Data for this task |
▼
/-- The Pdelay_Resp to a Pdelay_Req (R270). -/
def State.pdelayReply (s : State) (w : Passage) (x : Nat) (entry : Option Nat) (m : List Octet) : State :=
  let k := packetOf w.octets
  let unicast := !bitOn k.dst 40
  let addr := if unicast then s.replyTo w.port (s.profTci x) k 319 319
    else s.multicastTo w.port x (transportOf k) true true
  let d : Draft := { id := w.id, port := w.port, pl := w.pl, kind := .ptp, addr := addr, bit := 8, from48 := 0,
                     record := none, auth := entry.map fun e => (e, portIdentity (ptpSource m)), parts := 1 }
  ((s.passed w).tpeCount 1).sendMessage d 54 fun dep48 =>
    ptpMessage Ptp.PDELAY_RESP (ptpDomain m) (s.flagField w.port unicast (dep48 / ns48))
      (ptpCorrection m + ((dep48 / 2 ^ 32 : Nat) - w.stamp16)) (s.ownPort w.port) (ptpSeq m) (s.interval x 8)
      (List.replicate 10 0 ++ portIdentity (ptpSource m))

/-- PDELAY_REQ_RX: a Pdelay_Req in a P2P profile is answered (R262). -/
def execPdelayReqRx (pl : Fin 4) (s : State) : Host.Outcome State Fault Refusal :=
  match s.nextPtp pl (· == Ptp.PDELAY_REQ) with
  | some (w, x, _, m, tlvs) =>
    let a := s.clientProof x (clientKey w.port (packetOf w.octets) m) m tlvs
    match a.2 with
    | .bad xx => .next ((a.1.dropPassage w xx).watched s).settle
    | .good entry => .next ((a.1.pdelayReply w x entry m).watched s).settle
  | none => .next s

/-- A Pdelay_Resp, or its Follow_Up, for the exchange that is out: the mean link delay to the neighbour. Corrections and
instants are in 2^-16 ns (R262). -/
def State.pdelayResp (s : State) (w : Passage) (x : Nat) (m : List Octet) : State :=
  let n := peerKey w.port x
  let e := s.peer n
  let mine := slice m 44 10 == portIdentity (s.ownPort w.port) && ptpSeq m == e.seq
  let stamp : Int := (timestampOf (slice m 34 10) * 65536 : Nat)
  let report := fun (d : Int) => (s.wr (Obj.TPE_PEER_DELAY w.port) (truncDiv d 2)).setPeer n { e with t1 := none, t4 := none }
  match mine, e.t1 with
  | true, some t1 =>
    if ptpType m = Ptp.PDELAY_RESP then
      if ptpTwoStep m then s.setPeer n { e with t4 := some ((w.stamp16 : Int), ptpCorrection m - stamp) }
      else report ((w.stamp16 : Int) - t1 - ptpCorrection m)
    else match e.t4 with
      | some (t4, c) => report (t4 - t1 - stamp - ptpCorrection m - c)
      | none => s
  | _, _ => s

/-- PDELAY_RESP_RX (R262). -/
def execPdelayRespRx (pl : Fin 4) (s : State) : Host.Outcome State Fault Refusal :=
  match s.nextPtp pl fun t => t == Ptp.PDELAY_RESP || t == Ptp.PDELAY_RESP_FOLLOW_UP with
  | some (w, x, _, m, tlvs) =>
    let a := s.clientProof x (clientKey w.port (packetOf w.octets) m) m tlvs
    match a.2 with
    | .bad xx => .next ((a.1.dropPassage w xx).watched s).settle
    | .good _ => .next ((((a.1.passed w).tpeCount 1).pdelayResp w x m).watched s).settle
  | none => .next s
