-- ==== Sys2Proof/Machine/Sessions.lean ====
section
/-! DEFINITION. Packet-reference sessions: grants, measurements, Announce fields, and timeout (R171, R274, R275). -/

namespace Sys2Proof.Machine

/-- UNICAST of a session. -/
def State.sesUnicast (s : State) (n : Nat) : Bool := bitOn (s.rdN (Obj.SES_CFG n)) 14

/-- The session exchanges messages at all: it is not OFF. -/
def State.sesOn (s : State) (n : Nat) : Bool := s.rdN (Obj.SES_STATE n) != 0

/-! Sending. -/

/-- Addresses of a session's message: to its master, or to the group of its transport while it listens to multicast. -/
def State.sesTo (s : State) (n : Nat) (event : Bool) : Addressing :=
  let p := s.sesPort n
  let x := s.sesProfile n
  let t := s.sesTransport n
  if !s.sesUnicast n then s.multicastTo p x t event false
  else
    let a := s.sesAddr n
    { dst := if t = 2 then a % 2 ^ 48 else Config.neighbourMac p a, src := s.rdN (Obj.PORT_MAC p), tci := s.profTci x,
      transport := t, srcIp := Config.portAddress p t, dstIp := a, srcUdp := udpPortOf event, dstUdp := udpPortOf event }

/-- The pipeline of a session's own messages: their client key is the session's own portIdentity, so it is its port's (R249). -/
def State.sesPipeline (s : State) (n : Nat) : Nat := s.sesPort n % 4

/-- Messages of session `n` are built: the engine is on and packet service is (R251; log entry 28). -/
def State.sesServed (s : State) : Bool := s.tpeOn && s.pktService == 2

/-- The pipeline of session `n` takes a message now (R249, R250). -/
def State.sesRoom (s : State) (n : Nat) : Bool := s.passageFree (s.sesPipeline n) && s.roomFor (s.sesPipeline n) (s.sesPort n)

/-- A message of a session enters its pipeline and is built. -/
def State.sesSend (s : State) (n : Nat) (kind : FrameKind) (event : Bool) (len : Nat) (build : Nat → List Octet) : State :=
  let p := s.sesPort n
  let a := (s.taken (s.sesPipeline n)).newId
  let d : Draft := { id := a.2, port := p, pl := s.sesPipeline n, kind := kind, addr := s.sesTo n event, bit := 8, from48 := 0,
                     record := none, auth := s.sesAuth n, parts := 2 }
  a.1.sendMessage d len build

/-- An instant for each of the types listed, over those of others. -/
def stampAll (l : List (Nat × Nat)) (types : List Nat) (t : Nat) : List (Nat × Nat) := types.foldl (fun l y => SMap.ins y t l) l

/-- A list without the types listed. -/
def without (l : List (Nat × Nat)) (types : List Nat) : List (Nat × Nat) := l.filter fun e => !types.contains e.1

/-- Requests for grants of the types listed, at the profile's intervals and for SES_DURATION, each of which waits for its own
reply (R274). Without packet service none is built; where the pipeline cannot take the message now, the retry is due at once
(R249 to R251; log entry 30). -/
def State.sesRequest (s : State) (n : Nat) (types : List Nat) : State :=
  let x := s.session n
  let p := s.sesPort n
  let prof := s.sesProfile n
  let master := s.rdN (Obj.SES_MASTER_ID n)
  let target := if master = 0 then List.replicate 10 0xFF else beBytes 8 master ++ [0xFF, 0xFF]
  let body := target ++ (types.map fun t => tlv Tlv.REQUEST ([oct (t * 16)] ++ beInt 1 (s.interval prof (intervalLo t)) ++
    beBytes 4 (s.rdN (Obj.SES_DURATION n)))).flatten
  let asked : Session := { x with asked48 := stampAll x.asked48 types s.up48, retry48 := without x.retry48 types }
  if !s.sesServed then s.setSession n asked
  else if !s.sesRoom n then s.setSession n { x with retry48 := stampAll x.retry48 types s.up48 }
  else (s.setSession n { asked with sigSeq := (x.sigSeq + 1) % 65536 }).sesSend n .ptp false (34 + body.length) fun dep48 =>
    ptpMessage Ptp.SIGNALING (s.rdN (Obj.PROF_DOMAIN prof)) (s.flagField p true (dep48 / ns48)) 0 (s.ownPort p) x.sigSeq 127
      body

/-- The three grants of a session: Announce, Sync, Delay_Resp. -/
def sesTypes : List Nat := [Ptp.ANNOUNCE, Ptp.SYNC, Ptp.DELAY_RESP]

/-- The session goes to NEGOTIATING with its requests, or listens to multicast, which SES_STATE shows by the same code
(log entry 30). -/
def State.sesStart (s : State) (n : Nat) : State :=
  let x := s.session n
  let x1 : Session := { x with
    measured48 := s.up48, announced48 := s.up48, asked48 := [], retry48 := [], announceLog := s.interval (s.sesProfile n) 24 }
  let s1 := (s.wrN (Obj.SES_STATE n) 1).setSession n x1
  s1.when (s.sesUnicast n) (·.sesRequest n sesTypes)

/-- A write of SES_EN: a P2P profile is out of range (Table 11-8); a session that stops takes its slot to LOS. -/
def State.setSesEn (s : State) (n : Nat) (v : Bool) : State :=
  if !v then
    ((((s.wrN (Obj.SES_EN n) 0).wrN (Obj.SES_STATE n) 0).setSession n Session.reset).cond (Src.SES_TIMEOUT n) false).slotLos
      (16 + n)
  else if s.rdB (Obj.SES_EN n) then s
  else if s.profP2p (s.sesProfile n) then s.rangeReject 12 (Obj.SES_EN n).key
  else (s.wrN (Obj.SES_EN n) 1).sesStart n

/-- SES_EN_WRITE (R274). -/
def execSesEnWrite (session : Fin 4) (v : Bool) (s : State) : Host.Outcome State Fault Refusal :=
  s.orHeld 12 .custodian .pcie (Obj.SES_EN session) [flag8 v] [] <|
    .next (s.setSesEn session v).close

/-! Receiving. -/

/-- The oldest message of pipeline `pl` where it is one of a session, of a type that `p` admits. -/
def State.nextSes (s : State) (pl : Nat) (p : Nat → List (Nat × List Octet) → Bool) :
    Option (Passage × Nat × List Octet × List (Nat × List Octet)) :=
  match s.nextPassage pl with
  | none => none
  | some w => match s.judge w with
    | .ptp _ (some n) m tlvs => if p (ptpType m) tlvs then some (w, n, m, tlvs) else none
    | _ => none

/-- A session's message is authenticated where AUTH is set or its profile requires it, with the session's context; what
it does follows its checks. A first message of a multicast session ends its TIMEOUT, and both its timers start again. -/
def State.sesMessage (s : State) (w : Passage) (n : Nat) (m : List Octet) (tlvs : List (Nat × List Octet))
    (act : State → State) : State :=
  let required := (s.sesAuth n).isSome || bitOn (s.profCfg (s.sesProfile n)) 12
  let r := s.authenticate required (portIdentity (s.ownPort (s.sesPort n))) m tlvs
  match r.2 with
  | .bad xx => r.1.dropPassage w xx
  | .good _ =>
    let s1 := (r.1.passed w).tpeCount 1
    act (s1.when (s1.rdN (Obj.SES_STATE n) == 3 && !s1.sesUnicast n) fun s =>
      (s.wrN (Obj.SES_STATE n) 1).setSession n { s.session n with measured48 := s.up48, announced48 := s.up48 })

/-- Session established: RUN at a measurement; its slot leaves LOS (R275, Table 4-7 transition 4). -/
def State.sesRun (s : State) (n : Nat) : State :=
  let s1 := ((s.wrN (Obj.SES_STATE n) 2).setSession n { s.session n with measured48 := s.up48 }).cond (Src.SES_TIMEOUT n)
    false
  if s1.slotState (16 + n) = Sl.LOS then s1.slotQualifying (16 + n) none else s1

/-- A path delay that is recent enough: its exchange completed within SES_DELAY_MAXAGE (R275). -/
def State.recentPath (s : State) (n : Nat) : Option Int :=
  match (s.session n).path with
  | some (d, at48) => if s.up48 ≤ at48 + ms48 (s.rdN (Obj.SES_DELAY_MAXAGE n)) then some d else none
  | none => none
▲
Your task | Please print the material above exactly as it appears, from its first line through the line containing "neighbour. Corrections and", inclusive, and stop there.

Exercise solution |
/-- The Pdelay_Resp to a Pdelay_Req (R270). -/
def State.pdelayReply (s : State) (w : Passage) (x : Nat) (entry : Option Nat) (m : List Octet) : State :=
  let k := packetOf w.octets
  let unicast := !bitOn k.dst 40
  let addr := if unicast then s.replyTo w.port (s.profTci x) k 319 319
    else s.multicastTo w.port x (transportOf k) true true
  let d : Draft := { id := w.id, port := w.port, pl := w.pl, kind := .ptp, addr := addr, bit := 8, from48 := 0,
                     record := none, auth := entry.map fun e => (e, portIdentity (ptpSource m)), parts := 1 }
  ((s.passed w).tpeCount 1).sendMessage d 54 fun dep48 =>
    ptpMessage Ptp.PDELAY_RESP (ptpDomain m) (s.flagField w.port unicast (dep48 / ns48))
      (ptpCorrection m + ((dep48 / 2 ^ 32 : Nat) - w.stamp16)) (s.ownPort w.port) (ptpSeq m) (s.interval x 8)
      (List.replicate 10 0 ++ portIdentity (ptpSource m))

/-- PDELAY_REQ_RX: a Pdelay_Req in a P2P profile is answered (R262). -/
def execPdelayReqRx (pl : Fin 4) (s : State) : Host.Outcome State Fault Refusal :=
  match s.nextPtp pl (· == Ptp.PDELAY_REQ) with
  | some (w, x, _, m, tlvs) =>
    let a := s.clientProof x (clientKey w.port (packetOf w.octets) m) m tlvs
    match a.2 with
    | .bad xx => .next ((a.1.dropPassage w xx).watched s).settle
    | .good entry => .next ((a.1.pdelayReply w x entry m).watched s).settle
  | none => .next s

/-- A Pdelay_Resp, or its Follow_Up, for the exchange that is out: the mean link delay to the neighbour. Corrections and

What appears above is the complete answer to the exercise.